> _WHAT THE TASK ASKS_:
Every line with the string "selectionAgreesWithMaskAndMatch" in it belongs in your answer, so copy them all from the data.

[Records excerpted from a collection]
+++
theorem canonicalWord_of_decodeWord {w : Word} {i : Instr} (h : decodeWord w = .ok i) : canonicalWord w = true := by
  obtain ⟨r, hr, -, admits⟩ := row_of_decodeWord h
  exact canonicalWord_iff.2 ⟨r, hr, admits⟩

/-- Settles O4. -/
theorem selectionAgreesWithMaskAndMatch : Obligations.SelectionAgreesWithMaskAndMatch := by
  intro w
  refine ⟨fun _ => row_of_decodeWord, decodeWord_of_canonicalWord, fun notCanonical => ?_⟩
  refine (decodeWord_cases w).resolve_left fun ⟨i, decodes⟩ => ?_
  exact Bool.noConfusion (notCanonical.symm.trans (canonicalWord_of_decodeWord decodes))

end Sys2Proof
end

section
/-! PROOFS. The step cycle (40_step_cycle.md R47, R48, R51 to R53): the outcomes of one step, the faults of the call
stack and of the key skips, and the register skips. -/

namespace Sys2Proof.Machine

/-! ## The driver's step -/

section

variable {s : State} (hm : s.nextMove = .step)
include hm

/-- A halted step takes the driver's move and does nothing else (R47, R100). -/
theorem step_halted (hf : s.fault ≠ none) : step s = .next s.popMove := by
  obtain ⟨r, hr⟩ := Option.ne_none_iff_exists'.1 hf
  rw [step_instruction hm, instructionStep_halted (s := s.popMove) hr]

theorem step_running (hf : s.fault = none) : step s = runInstruction s.popMove := by
  rw [step_instruction hm, instructionStep_running (s := s.popMove) hf]

end

/-- Taking the driver's move changes the model's own account of the moves alone (logs 6, 7). -/
theorem popMove_unchanged (s : State) : Unchanged s s.popMove [.schedule, .stepped] := by
  intro p hp
  obtain ⟨notSchedule, notStepped⟩ : p ≠ .schedule ∧ p ≠ .stepped := by simpa using hp
  exact popMove_same notSchedule notStepped s

/-- A step that latches a fault changes the latch and the account of the moves alone (R53, R100). -/
theorem popMove_takeFault_unchanged (s : State) (c : Cause) (w : Option Word) :
    Unchanged s (s.popMove.takeFault c w) [.latch, .schedule, .stepped] := by
  intro p hp
  obtain ⟨notLatch, notMove⟩ := not_or.1 (mt List.mem_cons.2 hp)
  exact (popMove_unchanged s p notMove).trans (takeFault_same notLatch s.popMove c w)

/-- Settles O7: with both bytes at PC in memory, the step runs what they decode to. -/
theorem stepRunsTheDecodedInstruction : Obligations.StepRunsTheDecodedInstruction := by
  intro s i hm hf hp hd
  rw [step_running hm hf]
  exact runInstruction_legal (s := s.popMove) hp hd

/-- Settles O8: a word that no row admits is one the decoder rejects. -/
theorem illegalWordLatchesUnknownInstruction : Obligations.IllegalWordLatchesUnknownInstruction := by
  rintro s w hm hf hp rfl illegal
  have rejected := (selectionAgreesWithMaskAndMatch _).2.2 illegal
  refine ⟨_, ?_, rfl, popMove_takeFault_unchanged s _ _⟩
  rw [step_running hm hf]
  exact runInstruction_illegal (s := s.popMove) hp rejected

/-- Settles O9: of the two addresses PC and PC + 1, the first out of range is the larger of PC and 0x1000. -/
theorem fetchOutOfRangeLatchesMemOutOfBounds : Obligations.FetchOutOfRangeLatchesMemOutOfBounds := by
  intro s hm hf hp
  have beyond : ¬ s.popMove.fetchable := Nat.not_lt.2 (Nat.succ_le_succ hp)
  have first : (if s.pc.toNat = 0xFFF then 0x1000 else s.pc.toNat) = max s.pc.toNat 4096 := by split <;> omega
  refine ⟨_, ?_, popMove_takeFault_unchanged s _ _, by rw [first]; rfl⟩
  rw [step_running hm hf]
  exact runInstruction_fetchFault beyond

/-- Settles O10. -/
theorem haltedStepHasNoEffect : Obligations.HaltedStepHasNoEffect :=
  fun s hm hf => ⟨_, step_halted hm hf, popMove_unchanged s⟩

/-! ## Faults of the call stack and of the key skips -/

theorem stackFull_iff {s : State} : s.stackFull = true ↔ s.params.stackDepth = some s.stack.length := beq_iff_eq

/-- Settles O20: a call does not complete on a full stack, nor a return on an empty one. -/
theorem stackFaultsLatchAndChangeNothingElse : Obligations.StackFaultsLatchAndChangeNothingElse := by
  intro nnn s
  refine ⟨fun full => ?_, fun empty => ?_⟩
  · have stuck : ¬ completes (.call nnn) s := ne_false_of_eq_true (stackFull_iff.2 full)
    exact (exec_raises_latch stuck).imp fun _ ⟨ht, frame, latch⟩ => ⟨ht, latch, frame⟩
  · have stuck : ¬ completes .ret s := not_not.2 empty
    exact (exec_raises_latch stuck).imp fun _ ⟨ht, frame, latch⟩ => ⟨ht, latch, frame⟩

/-- Settles O47: the key skips complete only on a value that names a key. -/
theorem keySkipsAboveFifteenLatchBadKeyIndex : Obligations.KeySkipsAboveFifteenLatchBadKeyIndex := by
  intro x s above
  have noKey : ¬ (s.getV x).toNat < 16 := Nat.not_lt.2 above
  exact ⟨exec_raises_latch (i := .skp x) noKey, exec_raises_latch (i := .sknp x) noKey⟩

/-! ## Skips -/

/-- An instruction that completes by writing PC alone. -/
theorem exec_sets_pc {i : Instr} {s : State} {w : Word} (hc : completes i s) (h : completed i s = s.setPc w) :
    ∃ t, exec i s = .next t ∧ t.pc = w ∧ Unchanged s t [.pc] :=
  ⟨s.setPc w, h ▸ exec_completes hc, rfl, (unchanged_setPc (by simp)).2 (.refl s _)⟩

/-- Settles O23: PC is the only write, and the two conditions are each other's negation. -/
theorem registerSkips : Obligations.RegisterSkips := by
  intro x y s
  constructor
  · exact exec_sets_pc (i := .seReg x y) trivial (by simp [completed])
  · exact exec_sets_pc (i := .sneReg x y) trivial (by simp [completed])

end Sys2Proof.Machine
end

section
/-! PROOFS. Control transfer (41_flow.md R55 to R59, R62): the jumps, call and return, and the immediate skips. -/

namespace Sys2Proof.Machine

/-! ## Jumps -/

/-- Settles O17: NNN as a word is the target, and PC is the only write. -/
theorem jumpGoesToItsAddress : Obligations.JumpGoesToItsAddress := by
  intro nnn s
  refine ⟨decodeOfEncodeIsTheInstruction (.jp nnn), ?_, fun self => ?_⟩
  · obtain ⟨t, ht, hpc, frame⟩ := exec_sets_pc (i := .jp nnn) (s := s) trivial rfl
    exact ⟨t, ht, hpc ▸ addressWord_toNat nnn, frame⟩
  · have target : addressWord nnn = s.pc := BitVec.eq_of_toNat_eq ((addressWord_toNat nnn).trans self.symm)
    rw [exec_completes (i := .jp nnn) trivial, completed, target, State.setPc_same]

/-- NNN + V0 is below 2^16: the sum of `BNNN` never wraps (R62). -/
theorem addressWord_add_byteWord_toNat (nnn : BitVec 12) (v : Byte) :
    (addressWord nnn + byteWord v).toNat = nnn.toNat + v.toNat := by
  rw [BitVec.toNat_add, addressWord_toNat, byteWord_toNat]
  exact Nat.mod_eq_of_lt (by omega)

/-- Settles O24: PC is the only write, and 16 bits hold the sum. -/
theorem jumpWithOffsetAddsV0 : Obligations.JumpWithOffsetAddsV0 := by
  intro nnn s
  obtain ⟨t, ht, hpc, frame⟩ := exec_sets_pc (i := .jpV0 nnn) (s := s) trivial rfl
  exact ⟨t, ht, hpc ▸ addressWord_add_byteWord_toNat nnn (s.getV 0), frame⟩

/-! ## Call and return -/

theorem completes_call_iff {nnn : BitVec 12} {s : State} :
    completes (.call nnn) s ↔ s.params.stackDepth ≠ some s.stack.length :=
  Bool.eq_false_iff.trans stackFull_iff.not

/-- Call and return write PC and the call stack alone. -/
theorem unchanged_setStack_setPc (s : State) (ws : List Word) (w : Word) :
    Unchanged s ((s.setStack ws).setPc w) [.pc, .stack] :=
  (unchanged_setPc (by simp)).2 ((unchanged_setStack (by simp)).2 (.refl s _))

/-- Settles O18: a call completes exactly when the stack is not full. -/
theorem callPushesTheReturnAddress : Obligations.CallPushesTheReturnAddress := fun nnn s room =>
  ⟨completed (.call nnn) s, exec_completes (completes_call_iff.2 room), rfl, addressWord_toNat nnn,
    unchanged_setStack_setPc s _ _⟩

/-- Settles O19: the last element of the stack is the target, and the list without it is left. -/
theorem returnGoesToTheNewestEntry : Obligations.ReturnGoesToTheNewestEntry := by
  intro older newest s hs
  have nonempty : completes .ret s := by simp [completes, hs]
  have target : s.top.getD 0 = newest := by simp [State.top, hs]
  have left : s.stack.dropLast = older := by simp [hs]
  exact ⟨completed .ret s, exec_completes nonempty, target, left, unchanged_setStack_setPc s _ _⟩

/-- Settles O21: the call pushed the advanced PC on the stack it found, so the return pops that entry. -/
theorem returnResumesAfterTheCall : Obligations.ReturnResumesAfterTheCall := by
  intro nnn s t u room called sameStack
  obtain ⟨t', called', pushed, -, -⟩ := callPushesTheReturnAddress nnn s room
  obtain rfl : t' = t := by simpa using called'.symm.trans called
  exact returnGoesToTheNewestEntry s.stack (s.pc + 2) u (sameStack.trans pushed)

/-! ## Immediate skips -/

/-- Settles O22: PC is the only write, and the two conditions are each other's negation. -/
theorem immediateSkips : Obligations.ImmediateSkips := by
  intro x nn s
  refine ⟨decodeOfEncodeIsTheInstruction (.seImm x nn), decodeOfEncodeIsTheInstruction (.sneImm x nn), ?_, ?_⟩
  · exact exec_sets_pc (i := .seImm x nn) trivial (by simp [completed])
  · exact exec_sets_pc (i := .sneImm x nn) trivial (by simp [completed])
+++
> _RESPONSE AREA_:
theorem selectionAgreesWithMaskAndMatch : Obligations.SelectionAgreesWithMaskAndMatch := by
  have rejected := (selectionAgreesWithMaskAndMatch _).2.2 illegal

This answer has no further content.